Here, the step of decoding the point cloud data (S8001) includes restoring a 3D object and configuring a mesh frame based on the object. Methods for restoring an object and constructing a mesh frame according to embodiments are described in FIGS. 67 and 73. The vertex occupancy map/color information restoration unit of Figure 67 can restore a 3D object based on the restored geometric image, color image, and vertex occupancy map of the object. Additionally, the mesh frame configuration unit of Figure 67 can configure a mesh frame based on the restored object. The mesh frame configuration according to the embodiments will be described with reference to FIG. 72. The mesh frame configuration unit may include an object location parsing unit and an object geometric information movement conversion unit. The object location parsing unit parses the X, Y, and Z axis offset information of the object, and the object geometry movement conversion unit can add the parsed offset information to the X, Y, and Z axis values of all vertices in the restored object. Accordingly, the restored object can be placed at an appropriate location within the mesh frame.

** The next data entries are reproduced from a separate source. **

/-- The commands after which the committed set may be another: the two that can open a lock cycle, those that can reset the device, those that
load the image, and the two by which a joining device takes ownership off. -/
def movesCommitted : Instr → Bool
  | .levelReportReceived _ _ _ => true
  | .levelWindowExpiry _ => true
  | .porAssert _ => true
  | .resetTrip _ _ => true
  | .pwrResetWarm _ _ => true
  | .resetExit _ _ _ _ _ => true
  | .registerWrite _ _ _ _ => true
  | .mgmtWrite _ => true
  | .hkEvaluation _ _ => true
  | .imageHeaderRead _ _ => true
  | .imageFirstPassDone _ => true
  | .imageSecondPassDone _ _ => true
  | .joinWaitTimeout _ => true
  | .towHb _ _ => true
  | .bootFirstCloseSet _ => true
  | _ => false

/-- The commands by which a waiting image load may go on (R95), or a load that waits for the flash begin (R108). -/
def loadsOn : Instr → Bool
  | .hkSlot _ _ _ => true
  | .hkEvaluation _ _ => true
  | .sensorFail _ _ => true
  | .sensorRestore _ _ => true
  | .i2cRead _ _ => true
  | .warnTrip _ _ => true
  | .braceEnd _ => true
  | .overvoltTrip _ _ => true
  | .flightSlot _ => true
  | .domainPowerGood _ => true
  | .powerGoodTimeout _ => true
  | .domainDrained _ _ => true
  | .nvmOpDone _ _ => true
  | .nvmOpTimeout _ => true
  | .eraseSuspended _ => true
  | .panelSeqStep _ => true
  | .dischargeEnd _ => true
  | .panelRetryWait _ => true
  | .vinTrip _ => true
  | .crackLatch _ => true
  | _ => false

end Sys2Proof.Claims

section

open Sys2Proof Sys2Proof.Machine Sys2Proof.Safety Sys2Proof.Claims

/-- A management write acts on each bit by its access code; a mode write touches the tentative mode. While the device runs. REGISTER_WRITE of an address
without a register changes nothing but the clock; outside the manifest it raises event 0x022 and nothing else; where no rule holds the write back: a
register of read-only bits takes nothing; one of RWS bits (but TOP_MODE) takes the written bits that the manifest lets through into its shadow word,
or, during a lock cycle, the write waits in the hold queue; one of W1C bits (but PWR_DOM_FAIL, whose statement is its own) clears the bits written as
1. TOP_MODE_WRITE between lock cycles: the shadow mode takes the bits that the management source may write, those bits it changes are noted as
touched, and nothing changes but shadow words (none but that of TOP_MODE), the notes of the tentative mode and the events; during a lock cycle the
write joins the hold queue of 64 entries, and where it is full raises event 0x007 and nothing else. SHADOW_DISCARD without bit 0 does nothing; with it
the shadow set becomes the committed set, at once between lock cycles, and otherwise the discard is noted. (R7, R11, R13, R40, R56, R58) -/
def Obligations.LedgerWrites : Prop := Claims.RegisterWriteByAccessCode ∧ Claims.ModeAndDiscardWrites

/-- The close freezes the candidate set; each block reports once all its instances have staged. While the device runs. LOCK_CLOSE of a lock that runs,
between cycles: the phase becomes level, the frozen set holds the shadow set, its difference from the committed set is noted, a report is wanted of
every powered block with settings, and the pound numbers and the commit store stand; otherwise it does nothing. LEVEL_STAGE of an instance that can
stage notes it and, once every powered instance of the block has staged, sends the report of the block; of another it does nothing. (R34, R35, R36,
R37) -/
def Obligations.LockCloseAndLevels : Prop := Claims.LockClosePrepares ∧ Claims.LevelStageReports

/-- Level reports and the window decide the lock cycle, and the open commits all or nothing. While the device runs. LEVEL_REPORT_RECEIVED in the phase
level takes the report of its block off the wire: one without a veto whose CRC is wrong counts for nothing more; one whose CRC is right is counted
with its time; a veto, or the last good report, decides. LEVEL_WINDOW_EXPIRY in the phase level decides with the missing blocks, unless a veto stands.
At the decision the phase is opened, the pound is the next pound, the next pound follows, and the committed set is the frozen set where the outcome is
applied and the old set otherwise. A LEVEL_WINDOW_EXPIRY after a veto decided early only counts one more miss of every block without a report and
zeroes the count of the others; without one pending it does nothing. (R34, R36, R37, R38, R39, R45) -/
def Obligations.LockDecides : Prop := Claims.LevelReportCounts ∧ Claims.WindowExpiryDecides

/-- Commit tokens, the end of a lock cycle, reloads, stale barges and forced unit resets. While the device runs. COMMIT_TOKEN of a unit that is awaited
takes it off the list and marks it as acting on the open pound, and changes nothing else. LOCK_CYCLE_END, once no powered unit is awaited, returns to
idle with an empty hold queue; where that queue was empty the shadow set is the committed set if a discard waited and else stands, a discard that
waited always makes it the committed set, and the commit store stands; while a powered unit is awaited it does nothing. UNIT_RELOAD ends a reload with
event 0x004, and does nothing to a unit that is not reloading. BARGE_TAKE of an instance that is not reloading, outside DEC: a barge later than the
acted pound stays, one that the unit still has a bank for is taken, a staler one is discarded, counted and reported by event 0x006. For a powered DEC
instance the chunks of the queue that are earlier than its acted pound leave; one that has not acted, is reloading or is off leaves everything.
FORCED_UNIT_RESET that is due: for TOP, TIME, BASIN and RING it asserts FAULT_L and lowers PAIR_HB_OUT and does nothing else; for another block every
powered instance that is due is reloading after it; for blocks but DEC, SCAN and COMP nothing else happens than event 0x005, TOP_STATUS.FORCED, the
block’s misses at zero, the recovery window of event 0x001 counted from here, and the reloads. That the four blocks are those answered by FAULT_L is
the model’s reading, log entry 23. (R34, R40, R43, R44, R45, R47, R48) -/
def Obligations.TokensAndReloads : Prop := Claims.TokenAndCycleEnd ∧ Claims.ReloadAndBarge ∧ Claims.ForcedReset

/-- GPIO levels are counted per sample and accepted after 100 equal samples. With the always-on island powered and 16 counters: GPIO_SAMPLE keeps the
level of the 16 inputs and counts equal samples up to 100, from 1 again at a change, and changes nothing else (the saturation and the 16 inputs are
the model’s choice, log entry 31). GPIO_ACCEPT takes the level of every input with 100 equal samples, leaves the others, and changes nothing else.
(R58) -/
def Obligations.GpioSampleAndAccept : Prop :=
  ∀ (s : State) (t levels : Nat), s.island = true → s.lock.gpioCount.length = 16 →
    (∃ u, exec (.gpioSample t levels) s = .next u ∧
      u = { s.tick t with lock := { s.lock with gpioSeen := levels % 65536, gpioCount := u.lock.gpioCount } } ∧
      ∀ i, i < 16 → u.lock.gpioCount.getD i 0 =
        if bitAt s.lock.gpioSeen i = bitAt levels i then min 100 (s.lock.gpioCount.getD i 0 + 1) else 1) ∧
    (∃ u, exec (.gpioAccept t) s = .next u ∧
      u = { s.tick t with lock := { s.lock with gpioAcc := u.lock.gpioAcc, gpioPrev := u.lock.gpioPrev, gpioAccAt := u.lock.gpioAccAt } } ∧
      ∀ i, i < 16 → bitAt u.lock.gpioAcc i = if 100 ≤ s.lock.gpioCount.getD i 0 then bitAt s.lock.gpioSeen i else bitAt s.lock.gpioAcc i)

/-- Power-on and monitor resets: what a cold reset clears, what a warm one keeps. POR_ASSERT is a cold reset and the block is held in reset: every block
is at its reset value; the straps, the OTP, the queue and the TRST_L pin of the TAP stand; the flash is that of the reset operation and stands where
no flash operation runs; the clock moves to the instant. RESET_TRIP of the monitors 5 and 16 (VDD_AON and VDD_IO) is the same cold reset and waits for
the rails, or stays held while POR is asserted. RESET_TRIP of another monitor from running is a warm reset that waits for the rails: no lock cycle is
in progress, the TAP, the pending event slots and the housekeeping state stand, the two banks of the commit store are kept, and the flash is that of
the reset operation. While the exit of a warm reset is due, such a trip makes it wait for the rails again. (R79, R80, R81) -/
def Obligations.ResetEntries : Prop := Claims.PorColdReset ∧ Claims.ResetTrips

/-- Release of reset, reset exit, and the warm reset that management asks for. POR_DEASSERT and SEQ_CHECK_RETRY: reset exit is due where every monitored
rail is good, else PWR_RST_CAUSE.SEQ is set and the check waits; nothing else changes. MONITOR_RECOVERY of a device that waits for its rails makes
reset exit due and clears PWR_MON_LIVE.WARN. RESET_EXIT that is due: the device runs, the straps are latched, an OTP that is not blank stands, the TAP
stands, device time starts at 0, and, without TEST_EN and with no bank marked, the image load begins with the bank that the commit area and the strap
give; one that is not due does nothing. PWR_RESET_WARM with the key and bit 0 makes reset exit due after a warm reset: the TAP, the housekeeping
state, the OTP, the straps, the event ring and the accepted GPIO levels stand, the banks of the commit store are kept, the flash is that of the reset
operation and stands where no flash operation runs, no lock cycle is in progress, and the Basin and the composer are at their reset values; with
anything else it does nothing. (R70, R71, R79, R80, R90, R91) -/
def Obligations.ResetReleasesAndExits : Prop := Claims.ResetReleases ∧ Claims.ResetExits ∧ Claims.WarmResetRequests

/-- Overvoltage sets its bit and raises event 0x104, and nothing else. With the always-on island powered, OVERVOLT_TRIP of rail n sets bit n of
PWR_MON_OV and raises event 0x104 with the mask of the rail and the pound; nothing else changes but the clock. (Records of an image load that are due
by then run before and after it, as R95 has them; that is no action of the rail.) (R84) -/
def Obligations.OvervoltOnlyReports : Prop :=
  ∀ (s : State) (t n : Nat), s.island = true → n < 18 →
    amidRecords s t (.overvoltTrip t n) (fun s => (s.wr F.PWR_MON_OV_OV (orBit (s.rd F.PWR_MON_OV_OV) n)).raise 0x104 bPWR (2 ^ n) s.lock.pound) ∧
    (s.img.recs = none → exec (.overvoltTrip t n) s = .next
      (((s.tick t).wr F.PWR_MON_OV_OV (orBit (s.rd F.PWR_MON_OV_OV) n)).raise 0x104 bPWR (2 ^ n) s.lock.pound))

/-- A power warning starts a brace, which reports once and ends; PWR_DOM_FAIL bits are cleared. While the device runs. WARN_TRIP with no brace in progress
begins one of that monitor in the open pound, and marks the pound; during a brace it records the trip, and the mask of the event takes the monitor up
to 200 ns after the start while event 0x101 has not been raised; of the power state nothing else changes. BRACE_EVENT_WINDOW during a brace raises
event 0x101 with the mask once and then does nothing more; BRACE_END leaves no brace and PWR_MON_LIVE.WARN at 0. DOM_FAIL_CLEAR of word 0 to 4 clears
the bits written as 1 in that word of the live registers, and of the ledger nothing else changes; where it clears none and the power sequencer has
nothing to take, nothing else changes at all. (R77, R82, R83) -/
def Obligations.BracesAndFailClear : Prop := Claims.BraceRuns ∧ Claims.FailClear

Decoding the point cloud data further includes inversely transforming the geometric information of the object. The step of inversely transforming the object's geometric information is performed in the object geometric information inverse transformation unit of Figure 67. Specifically, the transformation parameters may be parsed in the geometric information transformation parameter parsing module of Figure 70, and the geometric information may be inversely transformed based on the transformation parameters parsed in the geometric information inverse transformation module of Figure 70.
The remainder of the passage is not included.